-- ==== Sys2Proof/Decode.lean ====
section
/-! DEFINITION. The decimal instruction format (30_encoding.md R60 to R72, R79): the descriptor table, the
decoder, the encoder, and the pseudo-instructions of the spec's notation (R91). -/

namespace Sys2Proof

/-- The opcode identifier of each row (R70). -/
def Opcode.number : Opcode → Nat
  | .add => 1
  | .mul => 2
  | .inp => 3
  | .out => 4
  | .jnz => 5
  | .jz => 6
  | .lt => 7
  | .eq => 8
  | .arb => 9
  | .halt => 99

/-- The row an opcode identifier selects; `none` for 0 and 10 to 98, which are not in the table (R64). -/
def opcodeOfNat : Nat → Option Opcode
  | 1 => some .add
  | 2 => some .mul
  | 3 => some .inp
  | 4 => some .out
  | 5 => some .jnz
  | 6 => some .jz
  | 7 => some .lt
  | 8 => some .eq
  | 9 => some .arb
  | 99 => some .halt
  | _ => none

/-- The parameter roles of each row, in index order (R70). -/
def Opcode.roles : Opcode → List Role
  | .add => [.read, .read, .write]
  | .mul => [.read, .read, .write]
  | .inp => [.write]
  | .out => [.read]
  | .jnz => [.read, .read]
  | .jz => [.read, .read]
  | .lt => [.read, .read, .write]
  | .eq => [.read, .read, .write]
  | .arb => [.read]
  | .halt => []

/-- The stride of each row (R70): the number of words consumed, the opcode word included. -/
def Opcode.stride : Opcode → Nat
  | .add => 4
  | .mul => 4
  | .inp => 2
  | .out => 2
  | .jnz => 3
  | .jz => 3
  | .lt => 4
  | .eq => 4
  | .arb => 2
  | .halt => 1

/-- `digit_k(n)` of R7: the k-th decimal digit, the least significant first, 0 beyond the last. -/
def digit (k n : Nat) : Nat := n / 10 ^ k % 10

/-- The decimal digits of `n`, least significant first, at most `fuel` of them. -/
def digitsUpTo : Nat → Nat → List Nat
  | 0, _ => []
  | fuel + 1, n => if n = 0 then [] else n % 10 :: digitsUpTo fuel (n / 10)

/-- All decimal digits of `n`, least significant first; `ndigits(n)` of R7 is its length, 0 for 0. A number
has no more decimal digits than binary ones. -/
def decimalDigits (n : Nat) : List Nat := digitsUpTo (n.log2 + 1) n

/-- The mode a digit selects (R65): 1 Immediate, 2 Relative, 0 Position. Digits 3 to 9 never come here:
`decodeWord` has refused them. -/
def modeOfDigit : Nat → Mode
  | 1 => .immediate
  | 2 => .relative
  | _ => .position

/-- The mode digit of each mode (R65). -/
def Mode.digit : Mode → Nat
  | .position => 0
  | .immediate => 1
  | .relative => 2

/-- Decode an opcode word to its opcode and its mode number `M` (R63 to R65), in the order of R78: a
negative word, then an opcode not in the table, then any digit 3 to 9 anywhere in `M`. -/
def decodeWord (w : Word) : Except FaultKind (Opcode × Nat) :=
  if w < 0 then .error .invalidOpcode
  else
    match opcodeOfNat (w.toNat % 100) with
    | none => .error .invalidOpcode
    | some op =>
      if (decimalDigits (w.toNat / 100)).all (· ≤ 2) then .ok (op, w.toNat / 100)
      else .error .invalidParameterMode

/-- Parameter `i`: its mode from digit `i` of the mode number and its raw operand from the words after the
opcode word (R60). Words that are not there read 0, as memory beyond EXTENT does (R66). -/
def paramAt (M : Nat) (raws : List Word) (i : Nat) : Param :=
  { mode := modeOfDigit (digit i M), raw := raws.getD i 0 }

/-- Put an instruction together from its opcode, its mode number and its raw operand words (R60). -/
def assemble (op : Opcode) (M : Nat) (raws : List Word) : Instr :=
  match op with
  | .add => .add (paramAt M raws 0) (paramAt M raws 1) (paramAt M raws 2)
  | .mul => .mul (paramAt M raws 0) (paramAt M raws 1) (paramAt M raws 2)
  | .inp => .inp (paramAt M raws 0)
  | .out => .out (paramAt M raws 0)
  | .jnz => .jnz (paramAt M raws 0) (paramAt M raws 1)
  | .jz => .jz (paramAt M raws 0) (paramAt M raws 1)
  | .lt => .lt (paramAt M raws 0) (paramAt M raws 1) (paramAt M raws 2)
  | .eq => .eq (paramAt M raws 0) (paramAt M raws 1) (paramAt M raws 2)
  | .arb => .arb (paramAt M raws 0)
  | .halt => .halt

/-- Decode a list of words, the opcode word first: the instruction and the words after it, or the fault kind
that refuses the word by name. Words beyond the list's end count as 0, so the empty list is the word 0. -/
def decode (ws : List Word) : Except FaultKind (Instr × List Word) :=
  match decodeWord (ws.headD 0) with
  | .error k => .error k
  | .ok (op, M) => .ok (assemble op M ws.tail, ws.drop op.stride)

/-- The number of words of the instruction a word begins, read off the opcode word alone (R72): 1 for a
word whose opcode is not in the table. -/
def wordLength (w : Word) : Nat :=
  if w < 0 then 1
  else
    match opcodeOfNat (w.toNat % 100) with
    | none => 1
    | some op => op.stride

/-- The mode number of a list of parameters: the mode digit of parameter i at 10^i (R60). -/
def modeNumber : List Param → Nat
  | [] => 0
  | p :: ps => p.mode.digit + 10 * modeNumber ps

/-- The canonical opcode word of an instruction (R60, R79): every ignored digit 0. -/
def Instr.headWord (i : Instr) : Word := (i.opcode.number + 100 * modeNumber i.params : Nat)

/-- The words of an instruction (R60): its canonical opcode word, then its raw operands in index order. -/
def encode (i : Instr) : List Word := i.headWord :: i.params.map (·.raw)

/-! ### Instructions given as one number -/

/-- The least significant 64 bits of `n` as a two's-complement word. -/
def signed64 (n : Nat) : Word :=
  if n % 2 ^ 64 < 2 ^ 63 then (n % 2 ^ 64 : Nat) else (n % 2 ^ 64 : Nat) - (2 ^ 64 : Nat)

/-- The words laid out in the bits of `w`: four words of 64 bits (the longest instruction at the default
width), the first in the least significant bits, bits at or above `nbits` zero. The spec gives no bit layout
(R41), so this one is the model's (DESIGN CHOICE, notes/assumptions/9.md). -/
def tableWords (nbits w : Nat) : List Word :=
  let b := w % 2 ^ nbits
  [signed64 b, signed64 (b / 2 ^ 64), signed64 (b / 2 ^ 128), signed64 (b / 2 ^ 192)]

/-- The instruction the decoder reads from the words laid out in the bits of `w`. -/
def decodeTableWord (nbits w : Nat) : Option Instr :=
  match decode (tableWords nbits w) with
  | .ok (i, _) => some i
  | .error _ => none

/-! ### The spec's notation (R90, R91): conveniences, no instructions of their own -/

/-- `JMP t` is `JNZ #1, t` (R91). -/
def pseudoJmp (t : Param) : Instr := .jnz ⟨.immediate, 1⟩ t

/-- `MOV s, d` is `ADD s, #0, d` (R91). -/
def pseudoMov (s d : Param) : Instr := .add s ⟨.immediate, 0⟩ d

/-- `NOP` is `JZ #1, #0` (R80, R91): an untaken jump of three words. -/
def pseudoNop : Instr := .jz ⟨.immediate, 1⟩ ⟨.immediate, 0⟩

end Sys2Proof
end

^^^^

**ACTIVITY:**
Scan the data above for the word "digitsUpTo", then copy every line that holds it.

**PROBLEM SOLUTION:**
def digitsUpTo : Nat → Nat → List Nat
  | fuel + 1, n => if n = 0 then [] else n % 10 :: digitsUpTo fuel (n / 10)
def decimalDigits (n : Nat) : List Nat := digitsUpTo (n.log2 + 1) n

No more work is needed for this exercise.